A PUBLICATION

Our lives as event

What art and science transform in us


In May 2016, a simple chocolate mousse that she could not digest led to Élisa Brune receiving a clear medical diagnosis:

‘You only have thirty days to live, madam’.

 

Paul Qwest, who witnessed the scene, invited her a few days later to put life back at the heart of this event by suggesting that she and Séroux start writing a book.  The adventure would last more than three years. The book will be published in Paris by Éditions Odile Jacob in 2019.


This initiatory work is a scientific, artistic and literary epic based on ten years of conversations between Elisa Brune and Séroux. Thanks to nearly sixty-six discoveries and strokes of genius, often little-known, new horizons are revealed.

 

The very form of the book reflects the archipelagic thinking at work in today's interconnected world. The substance of the book, on the other hand, offers the reader unprecedented tools for reflection and action, for a world that is also unprecedented.

 

To consider ‘Our Lives as an Event’ is to offer ourselves the opportunity to take a deep look at our relationships with ourselves, with others and with the world, and to rethink them.

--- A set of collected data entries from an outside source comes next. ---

/-- A memory that reads as unlisted everywhere lists nothing. -/
theorem Memory.eq_nil_of_read_background {m : Memory} {lo : Nat} (hm : Memory.wfFrom lo m = true)
    (h : ∀ a, a < 4096 → Memory.read m a = background a) : m = [] := by
  cases m with
  | nil => rfl
  | cons p m =>
    obtain ⟨a, v⟩ := p
    obtain ⟨-, ha, hv, -⟩ := Memory.wfFrom_cons.mp hm
    exact absurd ((Memory.read_cons_self a v m).symm.trans (h a ha)) hv

/-- Equal reads make equal lists: the first entries name one address and one value, and the rests read the same again. -/
theorem Memory.eq_of_read_eq {m m' : Memory} {lo : Nat} (hm : Memory.wfFrom lo m = true)
    (hm' : Memory.wfFrom lo m' = true) (h : ∀ a, a < 4096 → Memory.read m a = Memory.read m' a) : m = m' := by
  induction m generalizing m' lo with
  | nil => exact (Memory.eq_nil_of_read_background hm' fun a ha => (h a ha).symm).symm
  | cons p m ih =>
    cases m' with
    | nil => exact Memory.eq_nil_of_read_background hm h
    | cons q m' =>
      obtain ⟨a, v⟩ := p
      obtain ⟨b, w⟩ := q
      obtain ⟨-, ha, -, htail⟩ := Memory.wfFrom_cons.mp hm
      obtain ⟨-, hb, -, htail'⟩ := Memory.wfFrom_cons.mp hm'
      obtain rfl : a = b :=
        le_antisymm (Memory.head_le_of_read_eq hm' hm (h b hb).symm) (Memory.head_le_of_read_eq hm hm' (h a ha))
      have hvw : v = w := by simpa only [Memory.read_cons_self] using h a ha
      have hrest : ∀ c, c < 4096 → Memory.read m c = Memory.read m' c := by
        intro c hc
        by_cases hca : c = a
        · rw [Memory.read_below htail (by omega), Memory.read_below htail' (by omega)]
        · simpa only [Memory.read_cons_ne _ _ hca] using h c hc
      rw [hvw, ih htail htail' hrest]

/-- Settles O9, by induction on the list, from the bound 0 of the canonical form. -/
theorem canonicalMemoryIsUnique : Obligations.CanonicalMemoryIsUnique :=
  fun _ _ hm hm' h => Memory.eq_of_read_eq hm hm' h

/-! The fetched word (R53, R54). -/

/-- Settles O10: a word of two bytes, the high one first, and a read that takes its address modulo 4096. -/
theorem fetchIsBigEndianAndWraps : Obligations.FetchIsBigEndianAndWraps := by
  intro s
  rw [State.memRead_mod, State.fetchWord, wordOfBytes_toNat]

theorem State.highByte_fetchWord (s : State) : highByte s.fetchWord = s.memRead s.pc.toNat :=
  highByte_wordOfBytes _ _

theorem State.lowByte_fetchWord (s : State) : lowByte s.fetchWord = s.memRead (s.pc.toNat + 1) :=
  lowByte_wordOfBytes _ _

theorem State.highByte_fetchWord_memWrite {s : State} (hm : s.mem.wf = true) (a : Nat) (v : Byte) :
    highByte (s.memWrite a v).fetchWord = if a % 4096 = s.pc.toNat then v else highByte s.fetchWord := by
  rw [State.highByte_fetchWord, State.highByte_fetchWord, State.memRead_memWrite hm, State.memWrite_pc,
    Nat.mod_eq_of_lt s.pc.isLt]
  simp only [eq_comm]

theorem State.lowByte_fetchWord_memWrite {s : State} (hm : s.mem.wf = true) (a : Nat) (v : Byte) :
    lowByte (s.memWrite a v).fetchWord = if a % 4096 = (s.pc.toNat + 1) % 4096 then v else lowByte s.fetchWord := by
  rw [State.lowByte_fetchWord, State.lowByte_fetchWord, State.memRead_memWrite hm, State.memWrite_pc]
  simp only [eq_comm]

/-- Settles O11: each half of the fetched word is one cell, and PC and PC + 1 modulo 4096 are two cells. -/
theorem storeIsSeenByTheNextFetch : Obligations.StoreIsSeenByTheNextFetch := by
  intro s a v hm
  have htwo : s.pc.toNat ≠ (s.pc.toNat + 1) % 4096 := by
    have := s.pc.isLt
    omega
  have hhigh := State.highByte_fetchWord_memWrite hm a v
  have hlow := State.lowByte_fetchWord_memWrite hm a v
  refine ⟨fun h => ?_, fun h => ?_, fun h h' => ?_⟩
  · rw [if_pos h] at hhigh
    rw [if_neg (h ▸ htwo)] at hlow
    exact ⟨hhigh, hlow⟩
  · rw [if_neg (h ▸ htwo.symm)] at hhigh
    rw [if_pos h] at hlow
    exact ⟨hlow, hhigh⟩
  · rw [if_neg h] at hhigh
    rw [if_neg h'] at hlow
    exact word_eq_of_bytes hhigh hlow

/-! The placed word (log entries 4 and 6). -/

theorem State.fetchWord_placeWord {s : State} (hm : s.mem.wf = true) (w : Word) : (s.placeWord w).fetchWord = w := by
  have hread := State.memRead_memWriteList_inside hm s.pc.toNat [highByte w, lowByte w] (by simp)
  apply word_eq_of_bytes
  · rw [State.highByte_fetchWord, State.placeWord, State.memWriteList_pc]
    exact hread 0 (by simp)
  · rw [State.lowByte_fetchWord, State.placeWord, State.memWriteList_pc]
    exact hread 1 (by simp)

theorem State.fetchWord_withFetchWord {s : State} (hm : s.mem.wf = true) (w : Word) :
    (s.withFetchWord 16 w.toNat).fetchWord = w := by
  rw [State.withFetchWord, tableWord_toNat]
  exact State.fetchWord_placeWord hm w

theorem State.nextEvent_withFetchWord (s : State) (w : Word) :
    (s.withFetchWord 16 w.toNat).nextEvent = (.cycle none, s.placeWord w) := by
  rw [State.withFetchWord, tableWord_toNat]
  rfl

/-- Settles O52: the CYCLE put first fetches the placed word, which decodes to the instruction (`decodeWord_encode`). -/
theorem withFetchWordRunsTheInstruction : Obligations.WithFetchWordRunsTheInstruction := by
  intro s i hm hi
  have hdecode : decodeWord (s.withFetchWord 16 (encode i).toNat).fetchWord = .ok i := by
    rw [State.fetchWord_withFetchWord hm, decodeWord_encode hi]
  exact stepRunsTheDecodedInstruction.1 _ _ none i (s.nextEvent_withFetchWord (encode i)) hdecode

end Sys2Proof.Machine
end

section
/-! PROOFS. The encoding (30_encoding.md R71 to R76): a word is its fields put together, a word that decodes is the word of
its instruction, the words that are unknown, and the dispatch table row by row. -/

namespace Sys2Proof

/-! A word is its fields, format by format (R71, R72). -/

theorem formNNN_of_fields {w : Word} {op : BitVec 4} {nnn : Addr} (hop : fieldOp w = op) (hnnn : fieldNNN w = nnn) :
    formNNN op nnn = w := by
  subst hop hnnn
  apply BitVec.eq_of_toNat_eq
  rw [formNNN_toNat, fieldOp_toNat, fieldNNN_toNat]
  omega

theorem formXNN_of_fields {w : Word} {op : BitVec 4} {nn : Byte} (hop : fieldOp w = op) (hnn : fieldNN w = nn) :
    formXNN op (fieldX w) nn = w := by
  subst hop hnn
  apply BitVec.eq_of_toNat_eq
  rw [formXNN_toNat, fieldOp_toNat, fieldX_val, fieldNN_toNat]
  omega

theorem formXYN_of_fields {w : Word} {op n : BitVec 4} (hop : fieldOp w = op) (hn : fieldN w = n) :
    formXYN op (fieldX w) (fieldY w) n = w := by
  subst hop hn
  apply BitVec.eq_of_toNat_eq
  rw [formXYN_toNat, fieldOp_toNat, fieldX_val, fieldY_val, fieldN_toNat]
  omega

theorem fieldX_val_eq_fieldNNN_div (w : Word) : (fieldX w).val = (fieldNNN w).toNat / 256 := by
  rw [fieldX_val, fieldNNN_toNat]
  omega

/-- Settles O4, by the arithmetic of each field (`fieldOp_toNat` and the lemmas after it). -/
theorem fieldsOfAWord : Obligations.FieldsOfAWord := by
  intro w
  have := w.isLt
  rw [fieldOp_toNat, fieldX_val, fieldY_val, fieldN_toNat, fieldNN_toNat, fieldNNN_toNat]
  omega

/-! Decoding and encoding (R71, R74): sub-decoder by sub-decoder, a decoded word is the form of its own fields. -/

/-- Settles O2, by the fields of the three formats (`decodeWord_encode`). -/
theorem decodeOfEncode : Obligations.DecodeOfEncode :=
  fun _ => decodeWord_encode

/-- Settles O1: each word is decoded by evaluation. -/
theorem sampleWordsDecode : Obligations.SampleWordsDecode := by
  unfold Obligations.SampleWordsDecode
  decide

theorem decodeOp0_ok {w : Word} {i : Instr} (hop : fieldOp w = 0x0#4) (h : decodeOp0 w = .ok i) :
    i.wellFormed = true ∧ encode i = w := by
  unfold decodeOp0 at h
  split at h <;> cases h
  case h_1 hnnn | h_2 hnnn => exact ⟨rfl, formNNN_of_fields hop hnnn⟩

theorem decodeOp8_ok {w : Word} {i : Instr} (hop : fieldOp w = 0x8#4) (h : decodeOp8 w = .ok i) :
    i.wellFormed = true ∧ encode i = w := by
  unfold decodeOp8 at h
  split at h <;> cases h
  all_goals exact ⟨rfl, formXYN_of_fields hop ‹_›⟩

theorem decodeOpE_ok {w : Word} {i : Instr} (hop : fieldOp w = 0xE#4) (h : decodeOpE w = .ok i) :
    i.wellFormed = true ∧ encode i = w := by
  unfold decodeOpE at h
  split at h <;> cases h
  all_goals exact ⟨rfl, formXNN_of_fields hop ‹_›⟩

theorem decodeOpF_ok {w : Word} {i : Instr} (hop : fieldOp w = 0xF#4) (h : decodeOpF w = .ok i) :
    i.wellFormed = true ∧ encode i = w := by
  unfold decodeOpF at h
  split at h <;> cases h
  all_goals exact ⟨rfl, formXNN_of_fields hop ‹_›⟩

/-- `Bnnn` alone has two overlapping fields; its `x` is read from the bits of its `nnn` (R72, R104). -/
theorem decodeWord_ok {w : Word} {i : Instr} (h : decodeWord w = .ok i) : i.wellFormed = true ∧ encode i = w := by
  unfold decodeWord at h
  split at h
  case h_1 hop => exact decodeOp0_ok hop h
  case h_6 hop | h_10 hop =>
    obtain ⟨hn, h⟩ | ⟨-, h⟩ := ite_eq_iff.mp h <;> cases h
    exact ⟨rfl, formXYN_of_fields hop hn⟩
  case h_9 hop => exact decodeOp8_ok hop h
  case h_12 hop =>
    cases h
    exact ⟨beq_iff_eq.mpr (fieldX_val_eq_fieldNNN_div w).symm, formNNN_of_fields hop rfl⟩
  case h_14 hop =>
    cases h
    exact ⟨rfl, formXYN_of_fields hop rfl⟩
  case h_15 hop => exact decodeOpE_ok hop h
  case h_16 hop => exact decodeOpF_ok hop h
  case h_2 hop | h_3 hop | h_11 hop =>
    cases h
    exact ⟨rfl, formNNN_of_fields hop rfl⟩
  case h_17 => cases h
  all_goals
    cases h
    exact ⟨rfl, formXNN_of_fields ‹_› rfl⟩

/-- Settles O3, by the inversion of the decoder (`decodeWord_ok`). -/
theorem encodeOfDecode : Obligations.EncodeOfDecode :=
  fun _ _ => decodeWord_ok

theorem decodeWord_error {w : Word} {e : DecodeError} (h : decodeWord w = .error e) : e = .unknownOpcode w := by
  unfold decodeWord decodeOp0 decodeOp8 decodeOpE decodeOpF at h
  repeat' split at h
  all_goals cases h <;> rfl

/-! The unknown words (R76). -/

theorem decodeOp0_eq_error_iff (w : Word) :
    decodeOp0 w = .error (.unknownOpcode w) ↔ fieldNNN w ≠ 0x0E0#12 ∧ fieldNNN w ≠ 0x0EE#12 := by
  unfold decodeOp0
  split
  · simp [*]
  · simp [*]
  · exact iff_of_true rfl ⟨‹_›, ‹_›⟩

theorem decodeOpE_eq_error_iff (w : Word) :
    decodeOpE w = .error (.unknownOpcode w) ↔ fieldNN w ∉ [0x9E#8, 0xA1#8] := by
  unfold decodeOpE
  split <;> simp_all

theorem decodeOpF_eq_error_iff (w : Word) : decodeOpF w = .error (.unknownOpcode w) ↔
    fieldNN w ∉ [0x07#8, 0x0A#8, 0x15#8, 0x18#8, 0x1E#8, 0x29#8, 0x33#8, 0x55#8, 0x65#8] := by
  unfold decodeOpF
  split <;> simp_all

theorem decodeOp8_eq_error_iff (w : Word) : decodeOp8 w = .error (.unknownOpcode w) ↔
    fieldN w ∈ [0x8#4, 0x9#4, 0xA#4, 0xB#4, 0xC#4, 0xD#4, 0xF#4] := by
  have hn : ∀ n : BitVec 4, n ∈ [0x8#4, 0x9#4, 0xA#4, 0xB#4, 0xC#4, 0xD#4, 0xF#4] ↔
      n ∉ [0x0#4, 0x1#4, 0x2#4, 0x3#4, 0x4#4, 0x5#4, 0x6#4, 0x7#4, 0xE#4] := by decide
  rw [hn]
  unfold decodeOp8
  split <;> simp_all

Élisa Brune (1966-2018), novelist, essayist and science journalist, is the best-selling author of Le Secret des femmes, co-written with Yves Ferroul, La Révolution du plaisir féminin, Labo Sexo, Bonnes nouvelles du plaisir féminin, Bonnes nouvelles des étoiles with Jean-Pierre Luminet... Bibliography at the bottom of the page.

 

Paul Qwest is a former art history teacher, collector and curator.


Élisa Brune and Séroux shared the same philosophy of Art and the same desire to expand, interrupted by the unfortunate death of the author in 2018.

 

Paul Qwest will appear in the writing of the book. Since then, the visual artist and the art historian - the central curator of this work - have joined forces in an endless game of innovative choices, at every stage of the creative process.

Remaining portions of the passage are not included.